▶ [ACTIVITY]:
Without omitting anything, retype the data that follows.
------------------------------------------------------------------------
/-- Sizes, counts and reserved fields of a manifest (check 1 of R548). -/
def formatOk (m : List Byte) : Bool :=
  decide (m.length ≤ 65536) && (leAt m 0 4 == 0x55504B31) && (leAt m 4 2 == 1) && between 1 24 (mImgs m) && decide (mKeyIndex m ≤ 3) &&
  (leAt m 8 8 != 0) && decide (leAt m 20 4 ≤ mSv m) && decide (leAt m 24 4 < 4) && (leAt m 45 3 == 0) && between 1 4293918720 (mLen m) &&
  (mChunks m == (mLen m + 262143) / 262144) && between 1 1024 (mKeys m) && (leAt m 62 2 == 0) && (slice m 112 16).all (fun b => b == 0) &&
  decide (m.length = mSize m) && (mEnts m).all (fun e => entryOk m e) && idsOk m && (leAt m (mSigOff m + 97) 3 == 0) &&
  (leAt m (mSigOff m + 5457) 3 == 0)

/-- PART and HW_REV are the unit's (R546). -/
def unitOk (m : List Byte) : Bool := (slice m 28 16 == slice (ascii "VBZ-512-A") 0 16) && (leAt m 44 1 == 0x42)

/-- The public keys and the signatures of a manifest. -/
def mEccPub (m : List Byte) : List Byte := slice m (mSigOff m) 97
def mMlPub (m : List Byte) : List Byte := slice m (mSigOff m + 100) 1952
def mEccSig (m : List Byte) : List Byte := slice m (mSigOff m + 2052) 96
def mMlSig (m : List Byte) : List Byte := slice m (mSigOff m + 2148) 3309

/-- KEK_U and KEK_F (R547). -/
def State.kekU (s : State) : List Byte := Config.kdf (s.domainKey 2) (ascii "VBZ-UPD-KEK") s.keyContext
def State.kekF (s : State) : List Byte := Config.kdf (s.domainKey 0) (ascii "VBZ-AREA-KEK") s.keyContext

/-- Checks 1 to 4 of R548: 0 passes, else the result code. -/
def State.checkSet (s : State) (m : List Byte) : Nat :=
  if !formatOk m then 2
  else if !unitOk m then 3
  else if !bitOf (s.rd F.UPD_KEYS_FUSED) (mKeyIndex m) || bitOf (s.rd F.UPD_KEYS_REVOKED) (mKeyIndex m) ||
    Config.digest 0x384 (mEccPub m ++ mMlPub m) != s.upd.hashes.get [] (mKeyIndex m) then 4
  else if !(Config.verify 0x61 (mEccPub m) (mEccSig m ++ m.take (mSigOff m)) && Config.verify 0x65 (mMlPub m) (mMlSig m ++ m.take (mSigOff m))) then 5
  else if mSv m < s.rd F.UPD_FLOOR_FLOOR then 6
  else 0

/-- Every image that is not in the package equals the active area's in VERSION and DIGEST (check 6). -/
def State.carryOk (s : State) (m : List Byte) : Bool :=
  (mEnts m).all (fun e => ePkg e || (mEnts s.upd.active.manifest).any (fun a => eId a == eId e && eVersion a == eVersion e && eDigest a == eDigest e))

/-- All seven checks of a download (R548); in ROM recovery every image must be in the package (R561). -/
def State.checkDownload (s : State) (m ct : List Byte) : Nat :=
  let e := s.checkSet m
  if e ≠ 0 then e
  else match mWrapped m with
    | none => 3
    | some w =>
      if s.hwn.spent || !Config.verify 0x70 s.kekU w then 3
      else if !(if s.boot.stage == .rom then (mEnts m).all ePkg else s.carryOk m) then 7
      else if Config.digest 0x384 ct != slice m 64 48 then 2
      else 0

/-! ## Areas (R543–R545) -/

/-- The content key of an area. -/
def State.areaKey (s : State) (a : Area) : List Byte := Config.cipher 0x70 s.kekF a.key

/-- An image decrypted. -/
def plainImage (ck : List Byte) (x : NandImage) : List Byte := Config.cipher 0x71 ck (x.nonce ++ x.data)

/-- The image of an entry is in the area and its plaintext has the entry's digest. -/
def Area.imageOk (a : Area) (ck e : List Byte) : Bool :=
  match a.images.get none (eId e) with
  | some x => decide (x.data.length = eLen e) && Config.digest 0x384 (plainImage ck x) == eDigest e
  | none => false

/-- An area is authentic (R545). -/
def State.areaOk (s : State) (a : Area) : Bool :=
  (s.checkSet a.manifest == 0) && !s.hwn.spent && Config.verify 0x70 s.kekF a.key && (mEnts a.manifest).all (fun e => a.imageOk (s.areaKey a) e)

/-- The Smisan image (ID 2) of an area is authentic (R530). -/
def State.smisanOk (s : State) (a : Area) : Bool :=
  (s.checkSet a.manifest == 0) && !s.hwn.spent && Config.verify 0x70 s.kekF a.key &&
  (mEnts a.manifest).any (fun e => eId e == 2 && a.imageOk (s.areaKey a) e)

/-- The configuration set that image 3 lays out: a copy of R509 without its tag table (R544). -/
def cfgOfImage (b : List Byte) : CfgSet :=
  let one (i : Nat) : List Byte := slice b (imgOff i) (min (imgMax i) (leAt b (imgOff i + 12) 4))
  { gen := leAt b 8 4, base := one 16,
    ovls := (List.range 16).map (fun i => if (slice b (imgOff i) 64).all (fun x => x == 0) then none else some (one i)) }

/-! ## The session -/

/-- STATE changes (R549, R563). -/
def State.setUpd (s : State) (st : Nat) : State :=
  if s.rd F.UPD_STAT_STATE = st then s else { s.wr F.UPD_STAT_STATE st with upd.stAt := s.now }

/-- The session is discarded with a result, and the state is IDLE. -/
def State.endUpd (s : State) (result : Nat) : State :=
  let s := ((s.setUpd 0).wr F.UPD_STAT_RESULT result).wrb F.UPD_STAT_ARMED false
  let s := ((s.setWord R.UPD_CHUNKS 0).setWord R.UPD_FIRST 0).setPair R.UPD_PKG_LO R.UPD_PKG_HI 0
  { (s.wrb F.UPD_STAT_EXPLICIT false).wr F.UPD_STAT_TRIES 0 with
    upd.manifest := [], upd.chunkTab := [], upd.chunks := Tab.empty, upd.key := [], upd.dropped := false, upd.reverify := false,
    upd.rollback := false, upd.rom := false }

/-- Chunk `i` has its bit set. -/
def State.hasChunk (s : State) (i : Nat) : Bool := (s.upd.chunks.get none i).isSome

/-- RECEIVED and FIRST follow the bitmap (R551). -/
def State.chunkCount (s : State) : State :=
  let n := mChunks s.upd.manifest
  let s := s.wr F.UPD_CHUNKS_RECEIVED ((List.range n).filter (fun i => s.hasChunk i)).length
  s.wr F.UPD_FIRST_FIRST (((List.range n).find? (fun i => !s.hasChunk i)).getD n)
------------------------------------------------------------------------
▶ [WRITTEN ANSWER]:
/-- Sizes, counts and reserved fields of a manifest (check 1 of R548). -/
def formatOk (m : List Byte) : Bool :=
  decide (m.length ≤ 65536) && (leAt m 0 4 == 0x55504B31) && (leAt m 4 2 == 1) && between 1 24 (mImgs m) && decide (mKeyIndex m ≤ 3) &&
  (leAt m 8 8 != 0) && decide (leAt m 20 4 ≤ mSv m) && decide (leAt m 24 4 < 4) && (leAt m 45 3 == 0) && between 1 4293918720 (mLen m) &&
  (mChunks m == (mLen m + 262143) / 262144) && between 1 1024 (mKeys m) && (leAt m 62 2 == 0) && (slice m 112 16).all (fun b => b == 0) &&
  decide (m.length = mSize m) && (mEnts m).all (fun e => entryOk m e) && idsOk m && (leAt m (mSigOff m + 97) 3 == 0) &&
  (leAt m (mSigOff m + 5457) 3 == 0)

/-- PART and HW_REV are the unit's (R546). -/
def unitOk (m : List Byte) : Bool := (slice m 28 16 == slice (ascii "VBZ-512-A") 0 16) && (leAt m 44 1 == 0x42)

/-- The public keys and the signatures of a manifest. -/
def mEccPub (m : List Byte) : List Byte := slice m (mSigOff m) 97
def mMlPub (m : List Byte) : List Byte := slice m (mSigOff m + 100) 1952
def mEccSig (m : List Byte) : List Byte := slice m (mSigOff m + 2052) 96
def mMlSig (m : List Byte) : List Byte := slice m (mSigOff m + 2148) 3309

/-- KEK_U and KEK_F (R547). -/
def State.kekU (s : State) : List Byte := Config.kdf (s.domainKey 2) (ascii "VBZ-UPD-KEK") s.keyContext
def State.kekF (s : State) : List Byte := Config.kdf (s.domainKey 0) (ascii "VBZ-AREA-KEK") s.keyContext

/-- Checks 1 to 4 of R548: 0 passes, else the result code. -/
def State.checkSet (s : State) (m : List Byte) : Nat :=
  if !formatOk m then 2
  else if !unitOk m then 3
  else if !bitOf (s.rd F.UPD_KEYS_FUSED) (mKeyIndex m) || bitOf (s.rd F.UPD_KEYS_REVOKED) (mKeyIndex m) ||
    Config.digest 0x384 (mEccPub m ++ mMlPub m) != s.upd.hashes.get [] (mKeyIndex m) then 4
  else if !(Config.verify 0x61 (mEccPub m) (mEccSig m ++ m.take (mSigOff m)) && Config.verify 0x65 (mMlPub m) (mMlSig m ++ m.take (mSigOff m))) then 5
  else if mSv m < s.rd F.UPD_FLOOR_FLOOR then 6
  else 0

/-- Every image that is not in the package equals the active area's in VERSION and DIGEST (check 6). -/
def State.carryOk (s : State) (m : List Byte) : Bool :=
  (mEnts m).all (fun e => ePkg e || (mEnts s.upd.active.manifest).any (fun a => eId a == eId e && eVersion a == eVersion e && eDigest a == eDigest e))

/-- All seven checks of a download (R548); in ROM recovery every image must be in the package (R561). -/
def State.checkDownload (s : State) (m ct : List Byte) : Nat :=
  let e := s.checkSet m
  if e ≠ 0 then e
  else match mWrapped m with
    | none => 3
    | some w =>
      if s.hwn.spent || !Config.verify 0x70 s.kekU w then 3
      else if !(if s.boot.stage == .rom then (mEnts m).all ePkg else s.carryOk m) then 7
      else if Config.digest 0x384 ct != slice m 64 48 then 2
      else 0

/-! ## Areas (R543–R545) -/

/-- The content key of an area. -/
def State.areaKey (s : State) (a : Area) : List Byte := Config.cipher 0x70 s.kekF a.key

/-- An image decrypted. -/
def plainImage (ck : List Byte) (x : NandImage) : List Byte := Config.cipher 0x71 ck (x.nonce ++ x.data)

/-- The image of an entry is in the area and its plaintext has the entry's digest. -/
def Area.imageOk (a : Area) (ck e : List Byte) : Bool :=
  match a.images.get none (eId e) with
  | some x => decide (x.data.length = eLen e) && Config.digest 0x384 (plainImage ck x) == eDigest e
  | none => false

/-- An area is authentic (R545). -/
def State.areaOk (s : State) (a : Area) : Bool :=
  (s.checkSet a.manifest == 0) && !s.hwn.spent && Config.verify 0x70 s.kekF a.key && (mEnts a.manifest).all (fun e => a.imageOk (s.areaKey a) e)

/-- The Smisan image (ID 2) of an area is authentic (R530). -/
def State.smisanOk (s : State) (a : Area) : Bool :=
  (s.checkSet a.manifest == 0) && !s.hwn.spent && Config.verify 0x70 s.kekF a.key &&
  (mEnts a.manifest).any (fun e => eId e == 2 && a.imageOk (s.areaKey a) e)

/-- The configuration set that image 3 lays out: a copy of R509 without its tag table (R544). -/
def cfgOfImage (b : List Byte) : CfgSet :=
  let one (i : Nat) : List Byte := slice b (imgOff i) (min (imgMax i) (leAt b (imgOff i + 12) 4))
  { gen := leAt b 8 4, base := one 16,
    ovls := (List.range 16).map (fun i => if (slice b (imgOff i) 64).all (fun x => x == 0) then none else some (one i)) }

/-! ## The session -/

/-- STATE changes (R549, R563). -/
def State.setUpd (s : State) (st : Nat) : State :=
  if s.rd F.UPD_STAT_STATE = st then s else { s.wr F.UPD_STAT_STATE st with upd.stAt := s.now }

/-- The session is discarded with a result, and the state is IDLE. -/
def State.endUpd (s : State) (result : Nat) : State :=
  let s := ((s.setUpd 0).wr F.UPD_STAT_RESULT result).wrb F.UPD_STAT_ARMED false
  let s := ((s.setWord R.UPD_CHUNKS 0).setWord R.UPD_FIRST 0).setPair R.UPD_PKG_LO R.UPD_PKG_HI 0
  { (s.wrb F.UPD_STAT_EXPLICIT false).wr F.UPD_STAT_TRIES 0 with
    upd.manifest := [], upd.chunkTab := [], upd.chunks := Tab.empty, upd.key := [], upd.dropped := false, upd.reverify := false,
    upd.rollback := false, upd.rom := false }

/-- Chunk `i` has its bit set. -/
def State.hasChunk (s : State) (i : Nat) : Bool := (s.upd.chunks.get none i).isSome

/-- RECEIVED and FIRST follow the bitmap (R551). -/
def State.chunkCount (s : State) : State :=
  let n := mChunks s.upd.manifest
  let s := s.wr F.UPD_CHUNKS_RECEIVED ((List.range n).filter (fun i => s.hasChunk i)).length
  s.wr F.UPD_FIRST_FIRST (((List.range n).find? (fun i => !s.hasChunk i)).getD n)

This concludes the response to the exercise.